Una noche, Daniel Harper desapareció.
Y mi padre me dijo que Rachel había muerto durante el traslado.
Le había creído.
Principalmente.
Pero no lo suficiente como para quedarse.
Así que me fui, sonriendo a pesar del peor dolor de mi vida, porque ya llevaba conmigo la prueba de lo que había hecho.
Noé.
No es el hijo de Daniel Harper.
No es el hijo de un chico desconocido.
De mi padre.
Mi hijo dejó escapar un sonido bajo y quebrado al comprender la verdad.
Me volví hacia él, temblando.
“Noé—”
Retrocedió tambaleándose.
“No.”
Su rostro palideció de horror, pero sus ojos permanecieron fijos en los míos, buscando algo que aún pudiera ser cierto.
“¿Lo sabías? ¿Todo este tiempo?”
Las lágrimas me nublaron la vista.
“No todo el tiempo. Lo sospechaba. Luego lo supe. Pero no podía decirlo. No podía dejar que se acercara a ti. Cambié nuestros nombres. Me mudé dos veces. Construí todo en torno a tu seguridad.”
La manija de la puerta principal vibraba.

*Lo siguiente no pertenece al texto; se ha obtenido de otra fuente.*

-- ==== Sys2Proof/Proofs/LoadLimiter.lean ====
section
/-! PROOFS. The Load Limiter (R134): the quotient as a rounded-up division, the bounds of P, and the strobe, which
leaves P. -/

namespace Sys2Proof.Machine

/-! ## Steps that happen under a condition -/

/-- A conditional step answers a next state exactly when its condition holds. -/
theorem stepWhen_eq_next {due : Bool} {why : Refusal} {after t : State} :
    stepWhen due why after = .next t ↔ due = true ∧ after = t := by
  cases due <;> simp [stepWhen]

/-! ## The load quotient and the limit -/

/-- The load quotient is Mathlib's ceiling division. -/
theorem loadQuotient_eq_ceilDiv (l k : Nat) : loadQuotient l k = l ⌈/⌉ k := rfl

/-- A number is at least the load quotient exactly when that many times K covers the load (R134). -/
theorem loadQuotient_le_iff {l k n : Nat} (hk : 0 < k) : loadQuotient l k ≤ n ↔ l ≤ n * k := by
  rw [loadQuotient_eq_ceilDiv, ceilDiv_le_iff_le_mul hk, Nat.mul_comm]

/-- With K at least 256, even a panel with all of its 262,144 cells lit has a quotient of at most 1024. -/
theorem loadQuotient_le_1024 {l k : Nat} (hl : l ≤ 262144) (hk : 256 ≤ k) : loadQuotient l k ≤ 1024 := by
  rw [loadQuotient_le_iff (by omega)]
  calc l ≤ 1024 * 256 := hl
    _ ≤ 1024 * k := Nat.mul_le_mul_left 1024 hk

/-- P lies within P_min..P_max, whatever the load (R134). -/
theorem limitPeriod_mem_bounds {t : Timing} (l : Nat) (h : t.pMin ≤ t.pMax) :
    t.pMin ≤ (limitPeriod t l).1 ∧ (limitPeriod t l).1 ≤ t.pMax := by
  unfold limitPeriod
  dsimp only
  split
  · exact ⟨le_rfl, h⟩
  · split
    · dsimp only
      omega
    · exact ⟨h, le_rfl⟩

/-! ## What a strobe leaves of the period generator -/

/-- A request of a driver clear pulse leaves P (R67, R110). -/
@[simp] theorem requestClear_length (s : State) : (requestClear s).period.length = s.period.length := rfl

@[simp] theorem markStrobe_length (p : Period) (s : State) : (markStrobe p s).period.length = s.period.length :=
  rfl

/-- The return of an operation leaves P, with a clear pulse for latched slices and without (R61, R67). -/
@[simp] theorem returnOp_length (op : RowOp) (s : State) : (returnOp op s).period.length = s.period.length := by
  unfold returnOp
  split <;> simp

/-- Whether the operation is returned or its phase is done, P is left (R57, R101). -/
@[simp] theorem afterStrobe_length (op : RowOp) (s : State) :
    (afterStrobe op s).period.length = s.period.length := by
  unfold afterStrobe
  split <;> simp

@[simp] theorem strobePhase_length (op : RowOp) (p : Period) (s : State) :
    (strobePhase op p s).period.length = s.period.length := by
  simp [strobePhase]

/-- A strobe that happens applies the phase of the operation in flight in the current period (R57). -/
theorem execStrobe_next {s t : State} (h : execStrobe s = .next t) :
    ∃ p op, s.period.current = some p ∧ s.sched.op = some op ∧ s.seq.state = .lit ∧
      strobeDue .address p s = true ∧ op.stage = .firing ∧ t = strobePhase op p s := by
  unfold execStrobe at h
  split at h
  · rename_i p op hp hop
    obtain ⟨hdue, rfl⟩ := stepWhen_eq_next.1 h
    simp only [Bool.and_eq_true, beq_iff_eq] at hdue
    obtain ⟨⟨hlit, hstrobe⟩, hfiring⟩ := hdue
    exact ⟨p, op, hp, hop, hlit, hstrobe, hfiring, rfl⟩
  · cases h

/-- A strobe does not change P (R134). -/
theorem execStrobe_length {s t : State} (h : execStrobe s = .next t) : t.period.length = s.period.length := by
  obtain ⟨p, op, -, -, -, -, -, rfl⟩ := execStrobe_next h
  exact strobePhase_length op p s

/-! ## The obligation -/

/-- Settles O45: the quotient is the ceiling division, the table is the definition of the limit, and the strobe part
is the frame of the strobe. -/
theorem loadLimiterFollowsItsTable : Obligations.LoadLimiterFollowsItsTable := by
  refine ⟨fun _ _ h => execStrobe_length h, fun t l fits hl _ => ?_⟩
  obtain ⟨-, hmin, -, hk, -⟩ := fits
  have hpos : 0 < t.k := by omega
  refine ⟨loadQuotient l t.k, (loadQuotient_le_iff hpos).1 le_rfl, fun _ => (loadQuotient_le_iff hpos).2,
    loadQuotient_le_1024 hl hk, rfl, limitPeriod_mem_bounds l hmin⟩

end Sys2Proof.Machine
end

Mi padre levantó la vista bruscamente.
“Vine aquí esta noche porque Rachel se escapó hace dos días”, dijo.
“Ella llegó a un refugio en Ohio. Me llamaron después de que ella diera mi nombre. Sabía que la policía empezaría a hacer preguntas. Sabía que él entraría en pánico.”
—¿Él? —pregunté.
Asintió con la cabeza hacia la puerta.
“Daniel Harper llevaba un registro. Lo grababa todo. Cobraba indemnizaciones de seguros, chantajeaba, sacaba dinero. Hacía el trabajo sucio, pero nunca confió en mí. Si Rachel reaparecía, vendría a por las dos.”

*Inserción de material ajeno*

-- ==== Sys2Proof/Proofs/TableChains.lean ====
section
/-! PROOFS. The operations of the Change Table, of the hold, of the notices, of row operations and of the link as
chains of changes. -/

namespace Sys2Proof.Machine

open Safety

/-! ## Requests, notices and results -/

theorem noteFirst_evolves (s : State) : Evolves s (noteFirst s) := .quiet (by simp [SameCore])

theorem drawFree_evolves (s : State) : Evolves s (drawFree s) := .quiet (by simp [SameCore])

theorem requestThird_evolves (u : ThirdRank) (s : State) : Evolves s (requestThird u s) :=
  .quiet (by simp [SameCore])

theorem requestCommandWrite_evolves (s : State) : Evolves s (requestCommandWrite s) := requestThird_evolves _ s

theorem requestBurst_evolves (s : State) : Evolves s (requestBurst s) := .quiet (by simp [SameCore])

theorem unitEnds_evolves (p : Bool) (s : State) : Evolves s (unitEnds p s) := .quiet (by simp [SameCore])

theorem cycleServed_evolves (s : State) : Evolves s (cycleServed s) := unitEnds_evolves true s

theorem raiseNotice_evolves (n : Notice) (s : State) : Evolves s (raiseNotice n s) := by
  unfold raiseNotice
  split
  · exact .refl
  · exact (Change.notices _).evolves.trans (requestThird_evolves _ _)

/-- A count of the Notice and Status Unit changes no notice. -/
theorem counted_evolves {s : State} {v : NoticeUnit} (hn : v.notices = s.notice.notices)
    (ha : v.attention = s.notice.attention) : Evolves s (s.setNotice v) := .quiet (by simp [SameCore, hn, ha])

theorem countProtected_evolves (s : State) : Evolves s (countProtected s) := counted_evolves rfl rfl

theorem countAnnulled_evolves (s : State) : Evolves s (countAnnulled s) := counted_evolves rfl rfl

theorem countDropped_evolves (n : Nat) (s : State) : Evolves s (countDropped n s) := counted_evolves rfl rfl

theorem countRetry_evolves (s : State) : Evolves s (countRetry s) := counted_evolves rfl rfl

theorem countContention_evolves (s : State) : Evolves s (countContention s) := counted_evolves rfl rfl

theorem countCommandDiscard_evolves (s : State) : Evolves s (countCommandDiscard s) := counted_evolves rfl rfl

theorem countDegraded_evolves (s : State) : Evolves s (countDegraded s) :=
  (counted_evolves (v := { s.notice with degradedRows := saturate (s.notice.degradedRows + 1) }) rfl rfl).trans
    (raiseNotice_evolves _ _)

/-- A change of the Command Row Handler that leaves its copy. -/
theorem handler_evolves {s : State} {c : CommandHandler} (h : c.copy = s.cmd.copy) : Evolves s (s.setCmd c) :=
  .quiet (by simp [SameCore, h])

theorem finishCommand_evolves (res : Result) (words : List (WordIx × Word)) (s : State) :
    Evolves s (finishCommand res words s) := by
  unfold finishCommand
  split
  · exact .refl
  · split
    · exact .refl
    · refine .trans ?_ (requestCommandWrite_evolves _)
      exact handler_evolves rfl

theorem requestClear_evolves (s : State) : Evolves s (requestClear s) := .quiet (by simp [SameCore, requestClear])

/-! ## The hold and the Resync Sets -/

theorem endCycle_evolves {s : State} (h : s.wmu.state ≠ .idle ∨ s.bus.ready = true) : Evolves s (endCycle s) :=
  (Change.cycleEnded h).evolves

/-- The held record offered again is merged, with its cycle complete, or stays held. -/
theorem offerHeld_evolves {h : HeldChange} {s : State} (hw : s.wmu.state = .holding h) :
    Evolves s (offerHeld h s) := by
  obtain ⟨m, hm, heq⟩ | ⟨-, heq⟩ := offerHeld_cases h s
  · have hwm := (mergeDifference_frame hm).2.2.2.1
    rw [heq]
    exact (Change.merged hm (.inl hw)).evolves.trans (endCycle_evolves (.inl (by simp [hwm, hw])))
  · rw [heq]
    exact .refl

theorem grantArea_evolves (s : State) : Evolves s (grantArea s) := .quiet (by simp [SameCore])

theorem settleHold_evolves (s : State) : Evolves s (settleHold s) := by
  obtain ⟨-, heq⟩ | ⟨h, hw, ⟨-, heq⟩ | ⟨-, -, heq⟩ | ⟨-, -, heq | heq⟩⟩ := settleHold_cases s <;> rw [heq]
  · exact .refl
  · exact endCycle_evolves (.inl (by simp [hw]))
  · exact offerHeld_evolves hw
  · exact (drawFree_evolves s).trans (grantArea_evolves _)
  · exact (drawFree_evolves s).trans (offerHeld_evolves (by simpa using hw))

theorem addFull_evolves (rows : RowSet) (s : State) : Evolves s (addFull rows s) := (Change.fullAdded rows).evolves

theorem requestFull_evolves (rows : RowSet) (s : State) : Evolves s (requestFull rows s) := by
  unfold requestFull
  split
  · exact .refl
  · exact (addFull_evolves rows s).trans (settleHold_evolves _)

theorem requestFill_evolves (r : Row) (s : State) : Evolves s (requestFill r s) := by
  unfold requestFill
  split
  · exact .refl
  · next h => exact (Change.fillAdded r (by simpa using h)).evolves.trans (settleHold_evolves _)

theorem dropHold_evolves (s : State) : Evolves s (dropHold s) := by
  unfold dropHold
  split
  · next hw => exact endCycle_evolves (.inl (by simp [hw]))
  · exact .refl

/-- The end of a hold keeps the Write Merge Unit's state, or ends the cycle (R12, R13). -/
theorem settleHold_ends (s : State) :
    (settleHold s).wmu.state = s.wmu.state ∨
      (settleHold s).wmu.state = .idle ∧ (settleHold s).bus.ready = true := by
  have offered : ∀ (h : HeldChange) (u : State), (offerHeld h u).wmu.state = u.wmu.state ∨
      (offerHeld h u).wmu.state = .idle ∧ (offerHeld h u).bus.ready = true := fun h u => by
    obtain ⟨m, -, heq⟩ | ⟨-, heq⟩ := offerHeld_cases h u <;> simp [heq]
  obtain ⟨-, heq⟩ | ⟨h, -, ⟨-, heq⟩ | ⟨-, -, heq⟩ | ⟨-, -, heq | heq⟩⟩ := settleHold_cases s <;> rw [heq]
  · exact .inl rfl
  · exact .inr ⟨rfl, rfl⟩
  · exact offered h s
  · simp
  · simpa using offered h (drawFree s)

theorem requestFull_ends (rows : RowSet) (s : State) :
    (requestFull rows s).wmu.state = s.wmu.state ∨
      (requestFull rows s).wmu.state = .idle ∧ (requestFull rows s).bus.ready = true := by
  unfold requestFull
  split
  · exact .inl rfl
  · simpa using settleHold_ends (addFull rows s)

/-- A write that waits is degraded: its row is requested, and its cycle ends (R11, R14). -/
theorem degradeHeld_evolves {r : Row} {s : State} (hw : s.wmu.state ≠ .idle) : Evolves s (degradeHeld r s) := by
  refine ((requestFull_evolves _ s).trans (countDegraded_evolves _)).trans (endCycle_evolves ?_)
  obtain h | h := requestFull_ends (oneRow r) s
  · exact .inl (by simpa [h] using hw)
  · exact .inr (by simpa using h.2)

theorem placeOrHold_evolves {h : HeldChange} {c : WriteCycle} {s : State} (hw : s.wmu.state = .merging c)
    (hd : HeldLaw (.holding h)) : Evolves s (placeOrHold h s) := by
  unfold placeOrHold
  split
  · next m hm =>
    have hwm := (mergeDifference_frame hm).2.2.2.1
    exact (Change.merged hm (.inr hd)).evolves.trans (endCycle_evolves (.inl (by simp [hwm, hw])))
  · next hm =>
    split
    · exact degradeHeld_evolves (by simp [hw])
    · have hr := (mergeDifference_eq_none.1 hm).1
      rw [dropped, Bool.or_eq_false_iff] at hr
      exact (Change.writeHeld h c hw hd hr.1).evolves

/-! ## Row operations -/

/-- A change of the link alone. -/
theorem setLink_evolves (s : State) (v : DriverLink) : Evolves s (s.setLink v) := .quiet (by simp [SameCore])

theorem linkNext_evolves (s : State) : Evolves s (linkNext s) := .quiet (by simp [SameCore])

theorem handSlice_evolves (v : Slice) (s : State) : Evolves s (handSlice v s) := .quiet (by simp [SameCore])

theorem handFirst_evolves (v : Slice) (s : State) : Evolves s (handFirst v s) := .quiet (by simp [SameCore])

theorem beginMessage_evolves (m : Message) (s : State) : Evolves s (beginMessage m s) := .quiet (by simp [SameCore])

theorem endMessage_evolves (s : State) : Evolves s (endMessage s) := .quiet (by simp [SameCore])

theorem setOp_evolves {s : State} {op op' : RowOp} (ho : s.sched.op = some op) (hc : Continues op op') :
    Evolves s (setOp (some op') s) := (Change.opGoesOn op' ho hc).evolves

/-- The operation in flight completes, whatever record of it the caller holds. -/
theorem completeOp_evolves {s : State} {op op' : RowOp} (ho : s.sched.op = some op) (hk : op'.kind = op.kind) :
    Evolves s (completeOp op' s) := by
  have hends := (Change.opEnds ho).evolves
  have heq : completeOp op' s =
      match op.kind with
      | .delta => settleHold (opEnded op.kind s)
      | _ => opEnded op.kind s := by
    rw [completeOp, hk]
    cases op.kind <;> rfl
  rw [heq]
  cases h : op.kind <;> rw [h] at hends
  · exact hends.trans (settleHold_evolves _)
  · exact hends
  · exact hends

theorem enterLoading_evolves {s : State} {op op' : RowOp} (ho : s.sched.op = some op) (hc : Continues op op')
    (m : ModuleNo) (rest : List ModuleNo) : Evolves s (enterLoading op' m rest s) :=
  (setOp_evolves ho (op' := { op' with stage := .loading, loaded := 0, toHand := rest }) hc).trans
    (handFirst_evolves _ _)

theorem startWrite_evolves {s : State} {op op' : RowOp} (ho : s.sched.op = some op) (hc : Continues op op') :
    Evolves s (startWrite op' s) := by
  unfold startWrite
  refine (countDropped_evolves (cellsDropped s.link.failed op'.writeMask) s).trans ?_
  dsimp only
  split
  · exact completeOp_evolves (op := op) (by simpa using ho) hc.1
  · exact enterLoading_evolves (op' := { op' with phase := .write }) (op := op) (by simpa using ho) hc _ _

theorem startErase_evolves {s : State} {op op' : RowOp} (ho : s.sched.op = some op) (hc : Continues op op') :
    Evolves s (startErase op' s) := by
  unfold startErase
  refine (countDropped_evolves (cellsDropped s.link.failed op'.eraseMask) s).trans ?_
  dsimp only
  split
  · exact startWrite_evolves (op := op) (by simpa using ho) hc
  · exact enterLoading_evolves (op' := { op' with phase := .erase }) (op := op) (by simpa using ho) hc _ _

theorem phaseDone_evolves {s : State} {op op' : RowOp} (ho : s.sched.op = some op) (hc : Continues op op') :
    Evolves s (phaseDone op' s) := by
  unfold phaseDone
  split
  · exact startWrite_evolves ho hc
  · exact completeOp_evolves ho hc.1

theorem loadNext_evolves {s : State} {op op' : RowOp} (ho : s.sched.op = some op) (hc : Continues op op') :
    Evolves s (loadNext op' s) := by
  unfold loadNext
  split
  · next m rest _ =>
    exact (setOp_evolves ho (op' := { op' with toHand := rest }) hc).trans (handSlice_evolves _ _)
  · split
    · exact phaseDone_evolves ho hc
    · exact setOp_evolves ho hc

theorem continues_refl (op : RowOp) : Continues op op := ⟨rfl, rfl, fun _ h => ⟨rfl, rfl, h⟩⟩

/-! ## The return of an operation -/

/-- A merge-back is the change of the table that it makes, and the end of a hold. -/
theorem mergeBack_evolves {s : State} {op : RowOp} (ho : s.sched.op = some op) (hk : op.kind = .delta)
    {writes erases : Mask} (hw : writes = 0 ∨ writes = op.writeMask) (he : erases = 0 ∨ erases = op.eraseMask) :
    Evolves s (mergeBack op.row writes erases (setOp none s)) := by
  have hret := (Change.opReturned writes erases ho hk hw he).evolves
  unfold mergedBack at hret
  unfold mergeBack
  dsimp only at hret ⊢
  have hin : inResync (setOp none s) op.row = inResync s op.row := rfl
  simp only [setOp_frame, hin]
  split
  · next h => exact (by simpa [h] using hret : Evolves s _).trans (settleHold_evolves _)
  · next h =>
    simp only [h] at hret
    split
    · next h' =>
      simp only [h'] at hret
      exact (hret.trans (countAnnulled_evolves _)).trans (settleHold_evolves _)
    · next h' =>
      simp only [h'] at hret
      exact hret.trans (settleHold_evolves _)

/-- A returned operation gives its work back, with the operation gone before. -/
theorem giveBack_evolves {s : State} {op op' : RowOp} (ho : s.sched.op = some op) (hk : op'.kind = op.kind)
    (hr : op'.row = op.row) (hm : op.kind = .delta → op'.eraseMask = op.eraseMask ∧ op'.writeMask = op.writeMask) :
    Evolves s (giveBack op' (setOp none s)) := by
  unfold giveBack
  split
  · next hd =>
    obtain ⟨heq, hwq⟩ := hm (hk ▸ hd)
    rw [hr]
    refine mergeBack_evolves ho (hk ▸ hd) ?_ ?_
    · split <;> simp [hwq]
    · split <;> simp [heq]
  · next hd =>
    have hends : Evolves s (setOp none s) := by simpa [opEnded, ← hk, hd] using (Change.opEnds ho).evolves
    split
    · exact hends.trans (requestFill_evolves _ _)
    · exact hends.trans (requestFull_evolves _ _)
  · next hd =>
    have hends : Evolves s (setOp none s) := by simpa [opEnded, ← hk, hd] using (Change.opEnds ho).evolves
    exact hends.trans (requestFill_evolves _ _)

theorem returnOp_evolves {s : State} {op op' : RowOp} (ho : s.sched.op = some op) (hk : op'.kind = op.kind)
    (hr : op'.row = op.row) (hm : op.kind = .delta → op'.eraseMask = op.eraseMask ∧ op'.writeMask = op.writeMask) :
    Evolves s (returnOp op' s) := by
  unfold returnOp
  dsimp only
  split
  · have hcl : requestClear (setOp none s) = setOp none (requestClear s) := rfl
    rw [hcl]
    exact (requestClear_evolves s).trans (giveBack_evolves (by simpa using ho) hk hr hm)
  · exact giveBack_evolves ho hk hr hm

theorem schedulerFault_evolves (s : State) : Evolves s (schedulerFault s) := by
  unfold schedulerFault
  split
  · next op ho =>
    split
    · exact setOp_evolves ho ⟨rfl, rfl, fun _ h => ⟨rfl, rfl, h⟩⟩
    · exact returnOp_evolves ho rfl rfl fun _ => ⟨rfl, rfl⟩
  · exact .refl

/-! ## Probe rounds, the link fault and the outcomes of messages -/

theorem endRound_evolves (res : Result) (s : State) : Evolves s (endRound res s) := by
  unfold endRound
  split
  · dsimp only
    refine .trans ?_ (finishCommand_evolves _ _ _)
    split
    · exact .trans (setLink_evolves _ _) (requestFull_evolves _ _)
    · exact setLink_evolves _ _
  · exact .refl

theorem linkFault_evolves (s : State) : Evolves s (linkFault s) := by
  unfold linkFault
  have raised : ∀ v, Evolves s (raiseNotice .linkFault (s.setLink v)) :=
    fun v => .trans (setLink_evolves s v) (raiseNotice_evolves _ _)
  dsimp only
  refine .trans (.trans ?_ (schedulerFault_evolves _)) (endRound_evolves _ _)
  exact .ite (.trans (raised _) (requestClear_evolves _)) (raised _)

theorem reportSlice_evolves (loaded : Bool) (m : ModuleNo) (s : State) : Evolves s (reportSlice loaded m s) := by
  unfold reportSlice
  split
  · next op ho =>
    split
    · exact loadNext_evolves ho (continues_refl op)
    · exact (countDropped_evolves _ s).trans (loadNext_evolves (by simpa using ho) (continues_refl op))
  · exact .refl

theorem roundNext_evolves (restored : Bool) (s : State) : Evolves s (roundNext restored s) := by
  unfold roundNext
  split
  · dsimp only
    split
    · exact .trans (setLink_evolves _ _) (endRound_evolves _ _)
    · exact setLink_evolves _ _
  · exact .refl

/-- The latches of the driver modules change. -/
theorem setLatches_evolves (s : State) (v : ModuleLatches) : Evolves s (s.setLatches v) :=
  .quiet (by simp [SameCore])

Como si hubiera sido invocado, un disparo atravesó la ventana principal.
El cristal estalló hacia adentro.
Mi madre gritó.
Rachel se dejó caer al suelo.
Tiré de Noah hacia abajo justo cuando otro disparo impactó contra la pared que estaba sobre nosotros.
“¡Pasillo trasero!”, gritó mi padre.
Corrimos.
La alarma de la casa sonó con fuerza y las luces rojas parpadearon.

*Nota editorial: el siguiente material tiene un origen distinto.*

-- ==== Sys2Proof/Proofs/RecordLaws.lean ====
section
/-! PROOFS. The tenth law (R126): each change keeps it, and so does the loss of every record. -/

namespace Sys2Proof.Machine

open Safety

theorem rowSet_all_or (rows : RowSet) : RowSet.all ||| rows = RowSet.all := by
  rw [RowSet.all, BitVec.allOnes_or]

theorem hasRow_all (r : Row) : hasRow RowSet.all r = true := by
  rw [hasRow, RowSet.all, BitVec.getLsbD_allOnes]
  exact decide_eq_true r.isLt

/-- Without records every row is in the FILL set. -/
theorem inResync_of_noRecords {s : State} (h : NoRecords s) (r : Row) : inResync s r = true := by
  obtain ⟨-, -, -, -, hfill, -⟩ := h
  simp [inResync, hfill, hasRow_all]

/-- Without records a difference is dropped (R25, R126). -/
theorem merge_of_noRecords {s t : State} {r : Row} {w : WordIx} {rise fall : Word} (h : NoRecords s)
    (hm : mergeDifference r w rise fall s = some t) : t = s := by
  have hdropped : dropped s r w = true := by simp [dropped, inResync_of_noRecords h]
  obtain ⟨-, rfl⟩ | ⟨hd, -⟩ | ⟨hd, -⟩ := mergeDifference_cases hm
  · rfl
  · simp [hdropped] at hd
  · simp [hdropped] at hd

/-- A change in a state that holds no record, and by its sequencer may hold none, leaves it so. -/
theorem noRecords_of_change {s t : State} (c : Change s t) (hr : recordless t.seq.state = true)
    (h : recordless s.seq.state = true → NoRecords s) : NoRecords t := by
  cases c with
  | quiet hc =>
    obtain ⟨-, -, -, hw, ht, hs, ho, hl, -, -, -, -, -, -, hq, -⟩ := hc
    exact (noRecords_congr ht ho (by rw [hw]) hs hl).2 (h (hq ▸ hr))
  | phaseApplied op hl => exact absurd hl (recordless_not_lit hr)
  | writeAccepted c _ | cycleEnded _ =>
    obtain ⟨ht, ho, -, hrest⟩ := h hr
    exact ⟨ht, ho, by simp, hrest⟩
  | writeHeld held c hw hh hrow => simp [inResync_of_noRecords (h hr)] at hrow
  | merged hm _ =>
    have hseq : s.seq = _ := (mergeDifference_periods hm).2.1.symm
    have hn := h (hseq ▸ hr)
    exact merge_of_noRecords hn hm ▸ hn
  | fullAdded rows =>
    rw [addFull_of_recordless (by simpa using hr)]
    exact h (by simpa using hr)
  | fillAdded r _ =>
    obtain ⟨ht, ho, hw, hfull, hfill, hl⟩ := h hr
    exact ⟨by simp [ht, dropRow], ho, hw, hfull, (congrArg (· ||| oneRow r) hfill).trans (rowSet_all_or _), hl⟩
  | rowTaken r cursor op d ho hn | entryTaken e rest d ho hn =>
    have : recordless s.seq.state = true := hr
    rw [hn] at this
    cases this
  | opEnds ho =>
    have hseq : recordless s.seq.state = true := by
      revert hr
      simp only [opEnded]
      split <;> exact id
    have hn : s.sched.op = none := (h hseq).2.1
    rw [hn] at ho
    cases ho
  | opGoesOn op' ho | opReturned writes erases ho =>
    have hn : s.sched.op = none := (h hr).2.1
    rw [hn] at ho
    cases ho
  | cleared =>
    obtain ⟨-, -, hw, -⟩ := h hr
    exact ⟨rfl, rfl, hw, rfl, rfl, rfl⟩
  | seqTo q _ hq => exact h (hq hr)
  | litEntered q g hq => exact absurd hq (recordless_not_lit hr)
  | resets sources => exact ⟨rfl, rfl, nofun, rfl, rfl, rfl⟩
  | _ => exact h hr

/-- Settles O58: each change keeps the law, and where the panel is lost or blanked every record is replaced. -/
theorem tenthLawIsKept : Obligations.TenthLawIsKept := fun _ _ hs h =>
  (step_evolves h).keeps_of_noRecords (fun c hs hr => noRecords_of_change c hr hs) (fun hn _ => hn) hs

end Sys2Proof.Machine
end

Mi padre abrió de golpe la puerta del cuarto de servicio que daba al garaje, y entonces se quedó paralizado.
Daniel Harper ya estaba dentro.
Más viejo, más corpulento, con una cicatriz en un lado de la cara por una vieja quemadura, pero inconfundible.
Sostenía una pistola en una mano y un llavero en la otra, sonriendo como si hubiera venido para una broma privada.
—Tom —dijo—. Siempre esperabas demasiado.
Rachel se encogió detrás de mí.
Noah permanecía de pie junto a mi hombro, respirando con dificultad.
Los ojos de Daniel recorrieron a todos nosotros y luego se posaron en Noé.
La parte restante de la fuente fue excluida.